Susan Barnett (born October 24, 1972) is a former American television news anchor. She spent five years at KYW-TV as co-anchor of the 5, 6, and 11 P.M. newscasts and is a former beauty queen from Levittown, Pennsylvania who competed at Miss Teen USA 1990 and Miss USA 1996.

==Pageantry==
At age 17, Barnett won the Miss Pennsylvania Teen USA title and competed in the 1990 Miss Teen USA pageant, broadcast live from Biloxi, Mississippi on July 16, 1990. She placed first in the swimsuit competition and was a Top 6 finalist in the nationally televised pageant, won by Bridgette Wilson of Oregon. In her "Parade of States" introduction, Barnett stated that after college she wished to travel the world and start a career in fashion merchandising.

Six years later, Barnett became Miss Pennsylvania USA 1996, the first former Miss Pennsylvania Teen USA to win the Miss title. She represented her state in the 1996 Miss USA pageant held in South Padre Island, Texas, obtaining the 15th highest preliminary score. The pageant was eventually won by Ali Landry of Louisiana, who had also been a semifinalist along with Barnett in Miss Teen USA 1990.

==Journalism career==
Barnett attended Harry S. Truman High School in Levittown, Pennsylvania and graduated from the University of Delaware in 1994 with a Bachelor of Arts degree in Mass Communication with a Minor in History.

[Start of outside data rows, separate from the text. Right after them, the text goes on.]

-- ==== Sys2Proof/Tests/Slice0.lean ====
section
/-! SUPPORT. Tests against what the spec works out, ill-formed terms that WellFormed refuses, and a witness for the hypotheses of every statement. -/

namespace Sys2Proof.Tests

set_option Elab.async false

open Sys2Proof Sys2Proof.Machine

/-- A hub whose host can write: every block enabled, configuration open, the link up, and the PF the keeper. -/
def up : State :=
  (({ State.reset with host := { ready := true, link := true } } : State).setReg DEV_BLK_EN (BitVec.ofNat 32 0xFFFF)).put BSK_KEEPER_STATUS_STATE 1

/-- The conditions of an access, checked. -/
theorem opens_of {s : State} {m a : Nat} {kp : Bool}
    (h : (s.hostOk m && (s.bufs.find? fun e => e.1 == m).isNone && s.enabledAt a && !s.fusedOff a && (!kp || s.isKeeper m) && s.reach m a != 0) = true) :
    s.opens m a kp := by
  simp only [Bool.and_eq_true, bne_iff_ne, Bool.or_eq_true, Option.isNone_iff_eq_none, Bool.not_eq_true'] at h
  obtain ⟨⟨⟨⟨⟨h1, h2⟩, h3⟩, hf⟩, h4⟩, h5⟩ := h
  exact ⟨h1, h2, h3, hf, fun e => by simpa [e] using h4, h5⟩

/-- Its XREF is present and active. -/
def xr : State := (up.put HRT_SRC_STATUS_XREF_PRESENT 1).put (HRT_SRC_STATUS_ACT 2) 1

/-- Its hearth is LOCKED to WARP_B. -/
def lk : State := (up.put HRT_STATUS_STATE 1).put HRT_STATUS_SEL 1

/-! ## Words and values that the spec works out -/

/-- The fault message of rim 4's unlock in basket 5 (R361's example). -/
theorem test_fault_message : faultMsg (srcRim 4) .rimUnlock .b (some 5) 4 = 0x2004284500000004 := by decide

/-- The lowest and the highest rim word of R67, and their neighbours outside. -/
theorem test_rim_word_bounds :
    (rimWordOk 6 0xDB6DB6DC, rimWordOk 6 0xDB6DB6DB, rimWordOk 8 0x49249249, rimWordOk 8 0x4924924A, rimWordOk 7 0x8AF8AF8B) =
      (true, false, true, false, true) := by decide

/-- A period of 20 ticks at duty 128 is high for 10 (the example of R170); at 16 ticks every duty gives 8 (R109). -/
theorem test_high_time :
    highTime (20 * 2 ^ 48) 1 128 = (20 * 2 ^ 48, 10 * 2 ^ 48) ∧ (highTime (16 * 2 ^ 48) 1 255).2 = 8 * 2 ^ 48 ∧ (highTime (16 * 2 ^ 48) 1 1).2 = 8 * 2 ^ 48 := by
  decide

/-- After a period of 1,000 ticks with a high time of 500, a period of 16 ticks places its first edge 512 ticks on (the example of R115). -/
theorem test_gap_skips_grid_points :
    (settingEdge {} ⟨16 * 2 ^ 48, 1, 128, 0, false, false, 0, 0, none, 0, 0, 0⟩ { t := 1000 * 2 ^ 48, h := 500 * 2 ^ 48 }).map (·.e) =
      some (512 * 2 ^ 48) := by decide +kernel

/-- The ramp of R167's example: from the bridge word, three steps of one 64th and a last one that meets the target. -/
theorem test_ramp_steps :
    let r : Ramp := { p := 64 * 2 ^ 48, n := 1, k := 6, j := 8, left := 0 }
    let b := (64 * 2 ^ 48 * 132 + 70) / 140
    let t1 := rampWord b r
    let t2 := rampWord t1 r
    let t3 := rampWord t2 r
    (t1 / 2 ^ 48, t2 / 2 ^ 48, t3 / 2 ^ 48, rampWord t3 r) = (61, 62, 63, 64 * 2 ^ 48) ∧ t1 % 2 ^ 48 * 1000000 / 2 ^ 48 = 285714 ∧
      t2 % 2 ^ 48 * 1000000 / 2 ^ 48 = 243303 ∧ t3 % 2 ^ 48 * 1000000 / 2 ^ 48 = 215855 := by decide +kernel

/-- A hub in which VF 6 reaches spoke 8, as R348's example has it. -/
def spoke8 : State :=
  let s := up.setReg (SPK_CFG 8) 0x0045E320
  { s with host := { s.host with vfs := 8 } }

/-- The SET alias of the example of R348 sets STOP_LEVEL alone. -/
theorem test_alias_set :
    (match exec (.aliasWrite 6 0x24180 0x00400800) spoke8 with | .next t => some (t.reg (SPK_CFG 8)) | _ => none) = some 0x0045EB20 := by
  decide +kernel

/-- SHA-384 of "abc" (the example of FIPS 180-4), AES-256 of FIPS 197's example, and the tag of one block of zeros under a key of zeros (GCM's test case 14). -/
theorem test_crypto :
    (sha384 [0x61, 0x62, 0x63]).take 4 = [0xCB, 0x00, 0x75, 0x3F] ∧
      beNat (aesBlock (aesKeys (List.range 32)) ((List.range 16).map (17 * ·))) = 0x8EA2B7CA516745BFEAFC49904B496089 ∧
      (let k := List.replicate 32 0; let iv := List.replicate 12 0
       beNat (gcmTag k iv [] (gcmCrypt k iv (List.replicate 16 0))) = 0xD0D1C8A799996BF0265B98B5D48AB919) := by decide +kernel

/-- No word spells a command. -/
theorem test_decode_refuses : decodeTableWord 32 0 = none := by decide

/-! ## Terms that WellFormed refuses -/

theorem test_wf_refuses_sources :
    ([.warpSourcePresent 2, .phaseHit 3 0 0, .syncReceive 2 ⟨0, 0, 0, 0, 0, 0, 0, 0, 0, 0, 0, 0, 0⟩, .qualificationWindowElapsed [0, 3]] : List Instr).all (fun i => !i.wf) = true := by decide
theorem test_wf_refuses_rims :
    ([.rimLockDeclare 16 0 0, .rimLockDeclare 0 0 64, .rimUnlock 20, .relockWaitExpire 16] : List Instr).all (fun i => !i.wf) = true := by decide
theorem test_wf_refuses_masters :
    ([.requalifyX 66, .shutdown 66 {}, .talAsymWrite 66 0 0, .talAsymWrite 0 2 0, .slotClear 0 1024 0 false, .slotClear 0 0 4 false, .recheck 0 1024,
      .spkCfgWrite 0 256 0, .armPeakWrite 0 (some 64), .retrain 0 108, .planStagingWrite 66 0 0, .clearFaulted 0 64, .respond 0 4] : List Instr).all
      (fun i => !i.wf) = true := by decide
theorem test_wf_refuses_accesses :
    ([.registerWrite 65 0 0 {} false, .registerWrite 0 0x4000000 0 {} false, .aliasWrite 65 0x4000 0, .aliasWrite 0 0x3FFC 0, .indDataAccess 66 0 none {} false,
      .indDataAccess 0 4 none {} false, .wideValueRead 65 0, .storeWindowAccess 65 0 4 none, .storeWindowAccess 0 0 513 none,
      .storeWindowAccess 0 0 4 (some [some 256])] : List Instr).all (fun i => !i.wf) = true := by decide
theorem test_wf_refuses_findings :
    ([{ strands := [1088] }, { wales := [64] }, { bits := [(256, [])] }, { bits := [(0, [(4096, 0)])] }, { bits := [(0, [(0, 576)])] }, { spares := [(256, 0)] },
      { spares := [(0, 6)] }, { still := [256] }, { lanes := [108] }] : List SelfTest).all (fun r => !(Instr.resetRelease r none).wf) = true := by decide
theorem test_wf_refuses_lanes :
    ([.trainReady 108, .refusalHoldExpire [108], .beatMarkerSend 96 0, .pctlTimeout 65, .hopArm (.lane 108 false 0 0 0 0), .hopArm (.host 32768),
      .hopGrant 32768] : List Instr).all (fun i => !i.wf) = true := by decide
theorem test_wf_refuses_strands :
    ([.hopTakeEffect true 16 0 0, .hopTakeEffect false 1024 0 0, .rampStep 1024 0, .residualVisitEnd 64 0 0 [], .residualVisitEnd 0 17 0 [], .calTdcStageEnd 64 [],
      .lowPointApply 256, .calReedStageEnd 4 [] ⟨0, [], 0, 0, 0⟩ ⟨0, [], 0, 0, 0⟩, .calPauseTimeout 236, .calConditionChange 16 0] : List Instr).all (fun i => !i.wf) = true := by decide
theorem test_wf_refuses_functions :
    ([.flrVf 0, .flrVf 65, .flrComplete 65, .vfEnableClear 64, .vfEnableSet 0, .vfEnableSet 65, .msixConditionBegin 65 .function,
      .msixConditionBegin 0 (.vector 256), .msixConditionEnd 1 (.vector 8)] : List Instr).all (fun i => !i.wf) = true := by decide
theorem test_wf_refuses_sideband :
    ([.sbPrivateWrite 0 128 [], .sbPrivateWrite 0 0 [256], .entdaa 128, .setdasa 128 0, .setdasa 0 128, .enec (some 128) 0, .enec none 256,
      .setmwl (some 128) 0, .setmwl none 65536, .strapSample [], .strapSample [3, 0, 0, 0, 0, 0, 0, 0]] : List Instr).all (fun i => !i.wf) = true := by decide
theorem test_wf_refuses_faults :
    ([.faultMessage 65536 0 0 0, .faultMessage 0 256 0 0, .faultMessage 0 0 64 0, .quietPeriodEnd 64, .supplyTrip 8 false, .thermalTrip 16 0,
      .droopCrossing 64 0 0, .droopCrossing 0 256 0, .droopCrossing 0 0 4096, .dbgResp 2 (List.replicate 24 0), .dbgResp 0 [], .lcCommandDone (some 512)] :
      List Instr).all (fun i => !i.wf) = true := by decide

Barnett is a six time Emmy Award winning Journalist. She began her television news career in Bridgeport, West Virginia where she worked as a reporter and anchor for WDTV. Her first morning news role was for WCIA in Champaign, Illinois. She joined the staff of CBS-owned KDKA-TV in Pittsburgh in 1999 as the morning and noon co-anchor.

In 2003 she was one of a team who received the "Golden Quill" award from the Press Club of Western Pennsylvania for Best Television Public Affairs/Documentary. She then moved to Miami where she co-anchored the weekday morning newscasts at WFOR and its UPN sister station WBFS after joining the station in October 2003.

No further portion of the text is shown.